Find the line with "v (.tstat .t6)" in the entries below, then reproduce it and every line after it down to and including the line with "hdrPut v (.osccon)", exactly.

Start of Block

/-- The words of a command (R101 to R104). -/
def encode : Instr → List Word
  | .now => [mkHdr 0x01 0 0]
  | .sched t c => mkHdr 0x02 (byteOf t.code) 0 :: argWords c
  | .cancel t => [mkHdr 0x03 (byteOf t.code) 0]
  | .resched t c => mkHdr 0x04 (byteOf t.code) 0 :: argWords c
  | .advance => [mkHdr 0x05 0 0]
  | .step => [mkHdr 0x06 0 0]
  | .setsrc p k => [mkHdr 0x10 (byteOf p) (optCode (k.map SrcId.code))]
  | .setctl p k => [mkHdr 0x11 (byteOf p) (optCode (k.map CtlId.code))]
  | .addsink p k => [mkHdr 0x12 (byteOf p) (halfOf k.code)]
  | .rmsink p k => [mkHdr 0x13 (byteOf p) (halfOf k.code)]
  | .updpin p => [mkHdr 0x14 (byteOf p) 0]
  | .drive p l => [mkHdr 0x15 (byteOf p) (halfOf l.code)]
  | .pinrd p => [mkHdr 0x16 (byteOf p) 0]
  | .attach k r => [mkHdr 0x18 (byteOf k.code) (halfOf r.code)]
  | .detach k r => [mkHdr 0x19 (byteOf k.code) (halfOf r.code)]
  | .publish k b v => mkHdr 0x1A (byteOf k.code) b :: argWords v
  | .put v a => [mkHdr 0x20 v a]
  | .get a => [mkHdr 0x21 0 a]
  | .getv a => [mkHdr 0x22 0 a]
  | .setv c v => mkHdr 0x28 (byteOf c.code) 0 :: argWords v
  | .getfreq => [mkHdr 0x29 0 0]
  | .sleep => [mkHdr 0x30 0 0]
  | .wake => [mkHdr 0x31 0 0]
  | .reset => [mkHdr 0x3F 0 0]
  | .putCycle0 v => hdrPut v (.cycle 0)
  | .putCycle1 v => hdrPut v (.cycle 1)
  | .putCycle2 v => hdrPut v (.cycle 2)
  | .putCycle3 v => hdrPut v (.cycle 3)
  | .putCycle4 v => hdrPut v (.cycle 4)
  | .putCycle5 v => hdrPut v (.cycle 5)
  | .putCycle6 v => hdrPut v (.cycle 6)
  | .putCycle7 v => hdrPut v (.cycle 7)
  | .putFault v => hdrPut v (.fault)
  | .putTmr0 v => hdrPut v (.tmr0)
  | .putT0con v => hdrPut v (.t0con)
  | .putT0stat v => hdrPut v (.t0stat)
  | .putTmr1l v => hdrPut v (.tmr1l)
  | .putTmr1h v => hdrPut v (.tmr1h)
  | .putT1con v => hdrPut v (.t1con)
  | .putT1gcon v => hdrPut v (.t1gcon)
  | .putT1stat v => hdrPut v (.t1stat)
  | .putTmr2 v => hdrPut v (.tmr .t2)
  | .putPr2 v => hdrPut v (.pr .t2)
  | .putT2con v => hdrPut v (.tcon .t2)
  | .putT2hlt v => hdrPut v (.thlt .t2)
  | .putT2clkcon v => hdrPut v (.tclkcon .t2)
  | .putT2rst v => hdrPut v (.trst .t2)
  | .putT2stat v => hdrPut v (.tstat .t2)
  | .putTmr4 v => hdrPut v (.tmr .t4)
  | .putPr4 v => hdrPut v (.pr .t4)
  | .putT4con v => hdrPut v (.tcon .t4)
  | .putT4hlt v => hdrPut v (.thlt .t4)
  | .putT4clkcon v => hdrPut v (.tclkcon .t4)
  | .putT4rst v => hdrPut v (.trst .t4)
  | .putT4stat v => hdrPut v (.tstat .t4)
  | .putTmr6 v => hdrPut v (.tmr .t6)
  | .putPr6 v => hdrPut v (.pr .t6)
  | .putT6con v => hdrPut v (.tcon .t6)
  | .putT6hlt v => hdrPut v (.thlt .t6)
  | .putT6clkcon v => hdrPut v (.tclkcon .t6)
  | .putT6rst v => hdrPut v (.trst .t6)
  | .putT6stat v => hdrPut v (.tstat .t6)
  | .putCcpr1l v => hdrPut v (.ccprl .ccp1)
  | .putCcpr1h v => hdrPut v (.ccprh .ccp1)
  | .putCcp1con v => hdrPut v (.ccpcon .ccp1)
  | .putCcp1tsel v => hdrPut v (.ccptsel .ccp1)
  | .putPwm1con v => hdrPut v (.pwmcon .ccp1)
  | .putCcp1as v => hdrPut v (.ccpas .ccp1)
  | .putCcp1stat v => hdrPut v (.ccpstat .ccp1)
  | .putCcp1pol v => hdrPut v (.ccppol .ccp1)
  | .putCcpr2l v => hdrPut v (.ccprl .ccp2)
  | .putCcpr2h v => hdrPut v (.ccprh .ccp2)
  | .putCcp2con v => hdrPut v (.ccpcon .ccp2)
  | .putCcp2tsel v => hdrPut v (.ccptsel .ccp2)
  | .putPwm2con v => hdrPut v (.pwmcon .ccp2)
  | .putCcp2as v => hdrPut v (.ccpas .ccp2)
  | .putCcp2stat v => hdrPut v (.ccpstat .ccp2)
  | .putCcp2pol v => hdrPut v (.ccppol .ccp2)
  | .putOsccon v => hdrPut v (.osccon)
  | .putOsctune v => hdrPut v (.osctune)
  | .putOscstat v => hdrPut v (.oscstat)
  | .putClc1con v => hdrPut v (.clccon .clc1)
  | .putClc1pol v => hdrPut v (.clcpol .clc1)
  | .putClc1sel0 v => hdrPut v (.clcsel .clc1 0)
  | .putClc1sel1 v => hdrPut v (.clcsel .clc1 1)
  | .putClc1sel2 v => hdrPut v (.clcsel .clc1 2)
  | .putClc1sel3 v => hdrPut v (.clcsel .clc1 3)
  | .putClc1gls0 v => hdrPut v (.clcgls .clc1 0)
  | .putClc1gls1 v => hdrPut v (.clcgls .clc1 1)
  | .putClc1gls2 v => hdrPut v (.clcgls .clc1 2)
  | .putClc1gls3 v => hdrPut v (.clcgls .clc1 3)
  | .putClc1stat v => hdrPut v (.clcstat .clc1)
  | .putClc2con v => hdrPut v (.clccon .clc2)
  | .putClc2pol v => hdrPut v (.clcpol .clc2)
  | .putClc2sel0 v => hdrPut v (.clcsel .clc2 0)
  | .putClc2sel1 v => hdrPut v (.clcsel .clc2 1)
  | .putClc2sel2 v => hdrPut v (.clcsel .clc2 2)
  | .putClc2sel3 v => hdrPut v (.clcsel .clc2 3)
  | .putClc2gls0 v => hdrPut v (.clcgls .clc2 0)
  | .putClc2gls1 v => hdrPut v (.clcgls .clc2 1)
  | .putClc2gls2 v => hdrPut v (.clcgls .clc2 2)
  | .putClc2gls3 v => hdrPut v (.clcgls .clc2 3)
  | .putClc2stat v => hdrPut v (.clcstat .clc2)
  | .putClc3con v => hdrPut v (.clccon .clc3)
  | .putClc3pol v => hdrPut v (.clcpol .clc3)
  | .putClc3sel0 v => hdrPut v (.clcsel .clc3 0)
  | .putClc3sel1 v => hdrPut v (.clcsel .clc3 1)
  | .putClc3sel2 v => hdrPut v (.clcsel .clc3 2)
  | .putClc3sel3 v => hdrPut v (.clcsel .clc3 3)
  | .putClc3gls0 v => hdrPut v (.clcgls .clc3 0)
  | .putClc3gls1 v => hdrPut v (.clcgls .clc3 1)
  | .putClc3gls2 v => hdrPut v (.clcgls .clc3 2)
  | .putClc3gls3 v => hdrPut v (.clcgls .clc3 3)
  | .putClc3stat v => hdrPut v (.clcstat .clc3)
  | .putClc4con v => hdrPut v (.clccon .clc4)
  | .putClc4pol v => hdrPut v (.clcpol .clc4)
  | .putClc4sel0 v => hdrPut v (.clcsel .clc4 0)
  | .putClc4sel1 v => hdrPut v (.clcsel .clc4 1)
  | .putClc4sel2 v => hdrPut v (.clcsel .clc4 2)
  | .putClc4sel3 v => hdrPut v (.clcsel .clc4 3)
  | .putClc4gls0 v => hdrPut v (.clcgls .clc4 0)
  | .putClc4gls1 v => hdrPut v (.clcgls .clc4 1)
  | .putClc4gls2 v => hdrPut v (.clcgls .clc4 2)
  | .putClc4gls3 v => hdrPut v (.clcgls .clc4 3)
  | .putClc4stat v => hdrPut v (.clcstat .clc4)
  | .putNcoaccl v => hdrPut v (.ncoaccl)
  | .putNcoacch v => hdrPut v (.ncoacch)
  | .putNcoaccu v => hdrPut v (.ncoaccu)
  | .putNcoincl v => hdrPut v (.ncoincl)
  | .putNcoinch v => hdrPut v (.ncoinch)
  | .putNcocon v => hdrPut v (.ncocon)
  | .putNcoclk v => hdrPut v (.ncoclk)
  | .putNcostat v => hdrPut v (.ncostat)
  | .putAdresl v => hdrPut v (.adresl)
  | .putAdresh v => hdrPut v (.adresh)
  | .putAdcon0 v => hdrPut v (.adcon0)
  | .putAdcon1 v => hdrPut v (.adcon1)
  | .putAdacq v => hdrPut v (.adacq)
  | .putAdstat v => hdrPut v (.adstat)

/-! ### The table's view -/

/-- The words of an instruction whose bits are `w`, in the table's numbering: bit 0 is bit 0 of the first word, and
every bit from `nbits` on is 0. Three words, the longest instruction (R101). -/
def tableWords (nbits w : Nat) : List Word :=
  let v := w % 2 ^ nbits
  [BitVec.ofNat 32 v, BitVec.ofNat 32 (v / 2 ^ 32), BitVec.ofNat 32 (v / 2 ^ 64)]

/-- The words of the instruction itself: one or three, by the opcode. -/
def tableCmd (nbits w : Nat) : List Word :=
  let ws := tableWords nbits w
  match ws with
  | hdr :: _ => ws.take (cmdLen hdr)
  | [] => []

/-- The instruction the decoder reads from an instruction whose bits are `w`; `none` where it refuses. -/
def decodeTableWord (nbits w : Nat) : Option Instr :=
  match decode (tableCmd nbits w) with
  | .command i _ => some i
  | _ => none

End of Block

# [Solution for this task]
  | .putT6stat v => hdrPut v (.tstat .t6)
  | .putCcpr1l v => hdrPut v (.ccprl .ccp1)
  | .putCcpr1h v => hdrPut v (.ccprh .ccp1)
  | .putCcp1con v => hdrPut v (.ccpcon .ccp1)
  | .putCcp1tsel v => hdrPut v (.ccptsel .ccp1)
  | .putPwm1con v => hdrPut v (.pwmcon .ccp1)
  | .putCcp1as v => hdrPut v (.ccpas .ccp1)
  | .putCcp1stat v => hdrPut v (.ccpstat .ccp1)
  | .putCcp1pol v => hdrPut v (.ccppol .ccp1)
  | .putCcpr2l v => hdrPut v (.ccprl .ccp2)
  | .putCcpr2h v => hdrPut v (.ccprh .ccp2)
  | .putCcp2con v => hdrPut v (.ccpcon .ccp2)
  | .putCcp2tsel v => hdrPut v (.ccptsel .ccp2)
  | .putPwm2con v => hdrPut v (.pwmcon .ccp2)
  | .putCcp2as v => hdrPut v (.ccpas .ccp2)
  | .putCcp2stat v => hdrPut v (.ccpstat .ccp2)
  | .putCcp2pol v => hdrPut v (.ccppol .ccp2)
  | .putOsccon v => hdrPut v (.osccon)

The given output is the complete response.